Together, they created the Systematic Inventive Thinking (SIT) model, which provides a structure for innovation. SIT recommends five specific techniques that retrain the way our brain thinks about problem solving. These are based on psychologist Robert Finke’s research, who says:

  • People are better at starting with a solution and then finding a problem that fits the solution.
  • Most surprising ideas are right in front of us – unassuming, and connected to our current reality.

With this as a context, let’s look at the five techniques of SIT:

  1. Subtraction refers to removing elements from a process or product, to arrive at a form that is different from the original. It eliminates fixedness, by asking people to imagine their idea/ problem without an essential component, and make do with the remaining. Removing the liquid from soup, to sell soup powder is subtraction. So is D-I-Y Ikea furniture, as well as lean teams.
  2. Task Unification brings together completely unrelated concepts. Using gamification to strengthen healthy habits, is a potent example. Samsonite, the travel-bag company, employed task unification to use the heavy weight of college backpacks to their advantage. The straps of their bags are shaped such that they press into the wearer’s shoulders at strategically located shiatsu points, to provide a soothing massage. The heavier the bag, the deeper the massage!
  3. Multiplication uses modified versions of the same idea to achieve different impact. For example, employee recognition acts as a catalyst for a person’s ‘purpose’. When shared with external stakeholders, it shows a more human face of the company, helping increase market-share and brand loyalty. Another example is of Gillette double blade razors. The first blade pulls up the hair so that it’s unable to retract into the skin before the second blade, set at a slightly different angle, cuts it off.
  4. Division is a practice that separates out elements of a process or idea, and then rearranges them in a way that is thought to be unworkable.

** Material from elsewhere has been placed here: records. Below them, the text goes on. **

-- ==== Sys2Proof/Proofs/VectorAndDmaRecords.lean ====
section
/-! SUPPORT. How the vector queue, the DMA queue and a repeated cirrus record run (R89, R152, R160, R190, R225, R237). -/

namespace Sys2Proof.Machine

open Sys2Proof.Safety

section
variable {s : State} {l c i : Nat} {e : QEntry}

/-! ## LAUNCH and QUANT -/

theorem State.doLaunch_launches {loc : Loc} {th : Nat} {args : List Nat} (h : starts s l 2 c i e) (ho : e.op = .launch loc th args)
    (hf : th ≤ (s.core c).freeThreads.length) :
    s.doLaunch l = (s.startEntry c 2 i e (.running 0)).setCore c (((s.startEntry c 2 i e (.running 0)).core c).launch e loc th args) := by
  simp only [State.doLaunch, h.2, ho, if_neg (Nat.not_lt.mpr hf)]

/-- LAUNCH starts the lowest free threads (R152). -/
theorem doLaunch_spec {loc : Loc} {th : Nat} {args : List Nat} (h : starts s l 2 c i e) (ho : e.op = .launch loc th args)
    (hf : th ≤ (s.core c).freeThreads.length) :
    sameModule s (s.doLaunch l) ∧ entry (s.doLaunch l) c 2 i = some { e with phase := .running 0 } ∧
      ((s.doLaunch l).core c).threads = ((s.core c).launch e loc th args).threads := by
  rw [State.doLaunch_launches h ho hf]
  refine ⟨by simp [sameModule, sameAround], ?_, ?_⟩
  · rw [entry_setCore _ _ _ _ _ _ (Core.launch_queues _ _ _ _ _), State.startEntry_entry _ (starts_entry h) (by simp)]
  · rw [State.core_setCore]
    exact Core.launch_threads (State.startEntry_threads _ _ _ _ _ _ _) _ _ _ _

theorem State.doQuant_runs {q : QuantOp} (h : starts s l 2 c i e) (ho : e.op = .quant q) (hf : (s.core c).freeThreads ≠ []) :
    s.doQuant l = s.runEntry c 2 i e (fun s1 => s1.quantWork c e q) := by
  simp only [State.doQuant, h.2, ho, if_neg hf]

theorem State.quantWork_sameModule (s : State) (c : Nat) (e : QEntry) (q : QuantOp) : sameModule s (s.quantWork c e q).1 := by
  simp [sameModule, sameAround]

/-- QUANT runs to an outcome (R160, R190). -/
theorem doQuant_spec {q : QuantOp} (h : starts s l 2 c i e) (ho : e.op = .quant q) (hf : (s.core c).freeThreads ≠ []) :
    sameModule s (s.doQuant l) ∧ ∃ o : Outcome, entry (s.doQuant l) c 2 i = some { e with phase := o.phase } := by
  rw [State.doQuant_runs h ho hf]
  exact ⟨State.runEntry_sameModule _ _ _ _ _ (fun u => u.quantWork_sameModule c e q),
    _, State.runEntry_entry (starts_entry h) (fun _ => State.quantWork_queues ..)⟩

/-! ## DMA and BDMA -/

theorem State.startOnChannel_free {ch : Chan} {x : Chn} {r : ChRun} (hx : channelIs s ch x) (hr : x.run = none) (hd : x.redo = none)
    (hl : x.latch = none) :
    s.startOnChannel c i e ch r =
      (s.startEntry c 3 i e (.running 0)).setChn ch { (s.startEntry c 3 i e (.running 0)).chn ch with run := some r } := by
  simp [State.startOnChannel, channelIs_chn hx, hr, hd, hl]

/-- A record that starts leaves every channel as it is. -/
theorem channelIs_startEntry {ch : Chan} {x : Chn} (q : Nat) (ph : Phase) (h : channelIs s ch x) :
    channelIs (s.startEntry c q i e ph) ch x := by
  cases ch with
  | core l n =>
    obtain ⟨d, hp, hn⟩ := h
    exact ⟨d, (State.startEntry_physOf ..).trans hp, by rwa [State.startEntry_chans]⟩
  | bulk b n =>
    have h : (s.bdie b)[n]? = some x := h
    show ((s.startEntry c q i e ph).bdie b)[n]? = some x
    simpa [State.bdie] using h

/-- A record that finds its channel free gives it the run and stays running (R195, R237). -/
theorem startOnChannel_spec {ch : Chan} {x : Chn} {r : ChRun} (he : entry s c 3 i = some e) (hx : channelIs s ch x)
    (hr : x.run = none) (hd : x.redo = none) (hl : x.latch = none) :
    entry (s.startOnChannel c i e ch r) c 3 i = some { e with phase := .running 0 } ∧
      channelIs (s.startOnChannel c i e ch r) ch { x with run := some r } := by
  have hstart := channelIs_startEntry (c := c) (i := i) (e := e) 3 (.running 0) hx
  rw [State.startOnChannel_free hx hr hd hl, channelIs_chn hstart]
  refine ⟨?_, channelIs_setChn _ hstart⟩
  rw [entry_of_queues (setChn_seq _ _ _ _).2.1, State.startEntry_entry _ he (by simp)]

theorem startOnChannel_core_sameModule {n : Nat} {r : ChRun} : sameModule s (s.startOnChannel c i e (.core l n) r) := by
  have hb : (s.startOnChannel c i e (.core l n) r).bdies = s.bdies := by
    unfold State.startOnChannel
    (repeat' split) <;> simp [State.setChn]
  simp [sameModule, sameAround, hb]

theorem State.doDma_starts {n count : Nat} {list : Loc} {sa da : Int} {sv : List Nat} {pairs : List (Nat × Nat)}
    (h : starts s l 3 c i e) (ho : e.op = .dma n count list sa da sv pairs) :
    s.doDma l = s.startOnChannel c i e (.core l n) (newRun c e 0xFF count list sa da sv pairs) := by
  simp only [State.doDma, h.2, ho]

theorem State.doBdma_starts {b n port count : Nat} {list : Loc} {sa da : Int} {sv : List Nat} {pairs : List (Nat × Nat)}
    (h : starts s l 3 c i e) (ho : e.op = .bdma b n port count list sa da sv pairs) :
    s.doBdma l = s.startOnChannel c i e (.bulk b n) (newRun c e port count list sa da sv pairs) := by
  simp only [State.doBdma, h.2, ho]

/-- DMA gives a core channel its run (R191, R225). -/
theorem doDma_spec {n count : Nat} {list : Loc} {sa da : Int} {sv : List Nat} {pairs : List (Nat × Nat)}
    (h : starts s l 3 c i e) (ho : e.op = .dma n count list sa da sv pairs) (hn : n < (s.core c).chans.length)
    (hr : ((s.core c).chans.getD n .reset).run = none) (hd : ((s.core c).chans.getD n .reset).redo = none)
    (hl : ((s.core c).chans.getD n .reset).latch = none) :
    sameModule s (s.doDma l) ∧ entry (s.doDma l) c 3 i = some { e with phase := .running 0 } ∧
      (((s.doDma l).core c).chans.getD n .reset).run = some (newRun c e 0xFF count list sa da sv pairs) := by
  have hx : channelIs s (.core l n) ((s.core c).chans.getD n .reset) := ⟨c, starts_physOf h, by simp [hn]⟩
  rw [State.doDma_starts h ho]
  obtain ⟨hentry, c', hphys, hchan⟩ := startOnChannel_spec (r := newRun c e 0xFF count list sa da sv pairs) (starts_entry h) hx hr hd hl
  have hc : c' = c := by
    have hp := starts_physOf h
    simp only [State.physOf, State.startOnChannel_frame] at hphys hp
    exact Option.some.inj (hphys.symm.trans hp)
  rw [hc] at hchan
  refine ⟨startOnChannel_core_sameModule, hentry, ?_⟩
  simp only [List.getD_eq_getElem?_getD, hchan, Option.getD_some]

/-- BDMA gives a bulk channel its run (R191, R227). -/
theorem doBdma_spec {b n port count : Nat} {list : Loc} {sa da : Int} {sv : List Nat} {pairs : List (Nat × Nat)}
    (h : starts s l 3 c i e) (ho : e.op = .bdma b n port count list sa da sv pairs) (hn : n < (s.bdie b).length)
    (hr : ((s.bdie b).getD n .reset).run = none) (hd : ((s.bdie b).getD n .reset).redo = none)
    (hl : ((s.bdie b).getD n .reset).latch = none) :
    entry (s.doBdma l) c 3 i = some { e with phase := .running 0 } ∧ (s.doBdma l).mmc = s.mmc ∧ (s.doBdma l).gov = s.gov ∧
      (((s.doBdma l).bdie b).getD n .reset).run = some (newRun c e port count list sa da sv pairs) := by
  have hx : channelIs s (.bulk b n) ((s.bdie b).getD n .reset) := by
    simp [channelIs, hn]
  rw [State.doBdma_starts h ho]
  obtain ⟨hentry, hchan⟩ := startOnChannel_spec (r := newRun c e port count list sa da sv pairs) (starts_entry h) hx hr hd hl
  exact ⟨hentry, by simp, by simp, congrArg Chn.run (channelIs_chn hchan)⟩

/-! ## CIRRUS_REPEAT -/

section
variable {a sh : Nat} {om on : OpRef} {k rows cols : Nat} {bank : Bool} {d : Drain} {bias : Option Loc} {repeats : Bool}
  {flag tileNo : Nat} {ol : Option Outlier}

theorem State.doCirrusRepeat_runs (hp : s.physOf l = some c) (hm : s.mayIssue c = true)
    (hr : findRunning 0 ((s.core c).queue a) = some (i, e, sh)) (ho : e.op = .cirrus om on k rows cols bank d bias repeats flag tileNo ol) :
    s.doCirrusRepeat l a = ((s.noteIssue c).event c 0x0204 1).cirrusRun c a i sh e (cirrusCarry sh) om on k rows cols bank d bias
      repeats flag tileNo ol := by
  simp only [State.doCirrusRepeat, hp, hr, ho, State.issuing_open hm, State.cirrusRun]

/-- CIRRUS_REPEAT runs the saturated record again (R89). -/
theorem doCirrusRepeat_spec (hp : s.physOf l = some c) (hm : s.mayIssue c = true)
    (hr : findRunning 0 ((s.core c).queue a) = some (i, e, sh)) (ho : e.op = .cirrus om on k rows cols bank d bias repeats flag tileNo ol)
    (he : entry s c a i = some e) :
    sameAround s (s.doCirrusRepeat l a) ∧
      ∃ ph, ph ≠ .waiting ∧ entry (s.doCirrusRepeat l a) c a i = some { e with phase := ph } := by
  rw [State.doCirrusRepeat_runs hp hm hr ho]
  refine ⟨?_, State.cirrusRun_entry ((entry_of_queues (by simp) a i).trans he)⟩
  exact sameAround_trans (s.noteIssue_sameAround c)
    (sameAround_trans (State.event_sameModule ..).1 State.cirrusRun_sameModule.1)

end

end

/-- Settles O5: each command runs its record by the work of its engine or on its channel, which the clauses describe. -/
theorem vectorAndDmaRecords : Obligations.VectorAndDmaRecords := by
  intro s l c i e
  refine ⟨fun loc th args h ho hf => ?_, fun q h ho hf => ?_, fun n count list sa da sv pairs h ho hn hr hd hl => ?_,
    fun b n port count list sa da sv pairs h ho hn hr hd hl => ?_,
    fun a sh om on k rows cols bank d bias repeats flag tileNo ol hheld hp hm hr ho he => ?_⟩
  · exact ⟨_, engine_next h.1, doLaunch_spec h ho hf⟩
  · obtain ⟨hmod, o, hdone⟩ := doQuant_spec h ho hf
    exact ⟨_, engine_next h.1, hmod, _, _, _, _, hdone⟩
  · exact ⟨_, engine_next h.1, doDma_spec h ho hn hr hd hl⟩
  · exact ⟨_, engine_next h.1, doBdma_spec h ho hn hr hd hl⟩
  · obtain ⟨hframe, ph, hph, hentry⟩ := doCirrusRepeat_spec hp hm hr ho he
    exact ⟨_, ph, engine_next hheld, hframe, hph, hentry⟩

end Sys2Proof.Machine
end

Sensor controlled smart TVs are a great example, where the control functions are independent of a remote. In organizations, this could be akin to shuffling of teams, like lateral movements – put a client services person in the programming team, and vice-versa. How would that be?
  5. Attribute Dependency comprises bringing together elements, which change in response to other surrounding elements. An example is photo-chromatic glasses, which become dark when it’s sunny, and lighten up in dark spaces. Crisis Intervention teams comply with this. They have other roles to tend to, but when there is a policy violation like sexual harassment, their role changes.

According to Boyd and Goldenberg, “The key to being consistently innovative is to create a new form for something familiar and then to find a function it can perform.” Ready to tackle something differently now?